After the loop finishes, we have the final un-normalized output and the final denominator.

d_final ≈ 1.0998
o_final ≈ [4.3244, 4.3244]

The last step is to normalize the output vector by dividing by the final denominator.

\begin{aligned} O_{final} &= \frac{o_{final}}{d_{final}} \newline &\approx \frac{\begin{bmatrix}4.3244 & 4.3244\end{bmatrix}}{1.0998} \newline &\approx \begin{bmatrix}3.932 & 3.932\end{bmatrix} \end{aligned}

Link back to the FlashAttention algorithm

This final normalization step is implicitly the result of the algorithm. The final output of the loop, $o^\prime_{N/b}$ , is the correctly normalized output row. Our method simply defers this division to the very end for clarity. The final output vector $O[k, :]$ in the algorithm is this final, normalized value.

O[k,:] \leftarrow o^\prime_{N/b}

Walkthrough of the FlashAttention diagram

Having completed the step-by-step walkthrough of the FlashAttention algorithm, we can now walkthrough the FlashAttention schematics from the original paper ["FlashAttention: Fast and Memory-Efficient Exact Attention with IO-Awareness"(https://arxiv.org/abs/2205.14135) by Tri Dao et. al. (2022).

High-Level Overview

The diagram shows a tiled computation where the goal is to compute one block of the final output matrix, softmax(QK^T)V, at a time. The loops control which tiles (blocks) of the input matrices (Q, K, V) are loaded from slow global memory (HBM) into fast local memory (SRAM) to perform a piece of the calculation.

Our walkthrough, where we computed a single output row vector, corresponds to one full pass of the "Inner Loop" in this diagram.

Mapping the Diagram Components to Our Walkthrough

Let's look at each element of the diagram and connect it to our example.

1. The Loops

Inner Loop (Blue Arrows): This loop iterates over the queries (rows of Q) and the corresponding output rows. In our example, we only had a single query vector q that produced a single output row o. Therefore, our entire walkthrough represents a single iteration of the Inner Loop.
- The Q matrix block being copied is our single query q.
- The Output to HBM block at the bottom is our o_running vector $\begin{bmatrix}o_1 & o_2\end{bmatrix}$ , which is being progressively built.
Outer Loop (Red Arrows): This loop iterates over the key-value pairs (columns of K^T and rows of V). This loop is the core of the FlashAttention mechanism and maps directly to the steps of our walkthrough.
- Iteration 1 of the Outer Loop corresponds to our "Step 1: Process Tile 1".
- Iteration 2 of the Outer Loop corresponds to our "Step 2: Process Tile 2".

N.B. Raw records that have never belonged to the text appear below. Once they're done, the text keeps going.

-- ==== Sys2Proof/Machine/Lane.lean ====
section
/-! DEFINITION. Lanes: the batch that a gang issues (R137 to R139, R150 to R160), integer and float
computation, conversion, control transfer (R164 to R183), and the collectives (R196 to R199). -/
namespace Sys2Proof.Machine

/-! ## Fields of lane instructions -/

/-- PSEL and PNEG of a lane instruction (R150). -/
def lanePred : Instr → Pred
  | .lnop p | .movi p _ _ | .movhi p _ _ _ | .mov p _ _ | .movd p _ _ | .sel p _ _ _ _ _ | .lid p _ _
  | .iop p _ _ _ _ | .iopi p _ _ _ _ | .idiv p _ _ _ _ | .imad p _ _ _ _ _ | .isat p _ _ _ _
  | .ibit p _ _ _ | .bfx p _ _ _ _ _ | .bfi p _ _ _ _ _ | .icmp p _ _ _ _ | .icmpi p _ _ _ _
  | .plop p _ _ _ _ _ | .pmov p _ _ _ | .iop64 p _ _ _ _ | .icmp64 p _ _ _ _ | .fop p _ _ _ _ _
  | .ffma p _ _ _ _ _ _ | .funop p _ _ _ _ | .fcmp p _ _ _ _ | .hop p _ _ _ _ _ _
  | .hfma p _ _ _ _ _ _ _ | .dop p _ _ _ _ _ | .dfma p _ _ _ _ _ _ | .dun p _ _ _ _ | .dcmp p _ _ _ _
  | .cvt p _ _ _ _ _ _ _ | .sfu p _ _ _ | .bra p _ | .brx p _ | .laneCall p _ _ | .callx p _ _
  | .laneRet p _ | .ld p _ _ _ _ _ _ | .st p _ _ _ _ _ | .ldts p _ _ _ _ _ _ | .stts p _ _ _ _ _
  | .ldtp p _ _ _ _ _ _ _ | .sttp p _ _ _ _ _ _ | .ldpeer p _ _ _ _ _ _ _ | .stpeer p _ _ _ _ _ _ _
  | .lfence p _ _ _ | .lfork p _ _ | .ljoin p _ _ | .lwait p _ _ _ _ _ _ | .atom p _ _ _ _ _ _ _ _
  | .atomts p _ _ _ _ _ _ _ _ _ _ | .cas p _ _ _ _ _ _ _ | .casts p _ _ _ _ _ _ _ _ _ | .vote p _ _ _ _
  | .shfl p _ _ _ _ _ _ | .scan p _ _ _ _ _ | .lred p _ _ _ _ | .spawn p _ _ _ | .quit p
  | .tissue p _ _ _ => p
  | _ => ⟨false, 0⟩

/-- One register, or a pair. -/
abbrev RegUse := GReg × Bool

def r1 (r : GReg) : RegUse := (r, false)
def r2 (r : GReg) : RegUse := (r, true)
def rIf (b : Bool) (r : GReg) : RegUse := (r, b)
/-- A register that holds an element of a format: a pair for FP64. -/
def rF (f : Fmt) (r : GReg) : RegUse := (r, f == .fp64)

2. The Memory Hierarchy (SRAM vs. HBM)

HBM (High-Bandwidth Memory): This represents the GPU's main global memory (DRAM). This is where the full, large Q, K, V, and final O matrices reside.
SRAM (Fast On-Chip Memory): This is the small but extremely fast "workbench" memory. The diagram shows that we only ever copy small blocks (orange squares) into SRAM to work on them. In our walkthrough, the SRAM would hold:
- Our query vector q.
- The current block of keys and values we are processing (e.g., $k_1, k_2, k_3$ and $v_1, v_2, v_3$ for Tile 1).
- The running statistics: m_running, d_running, and o_running.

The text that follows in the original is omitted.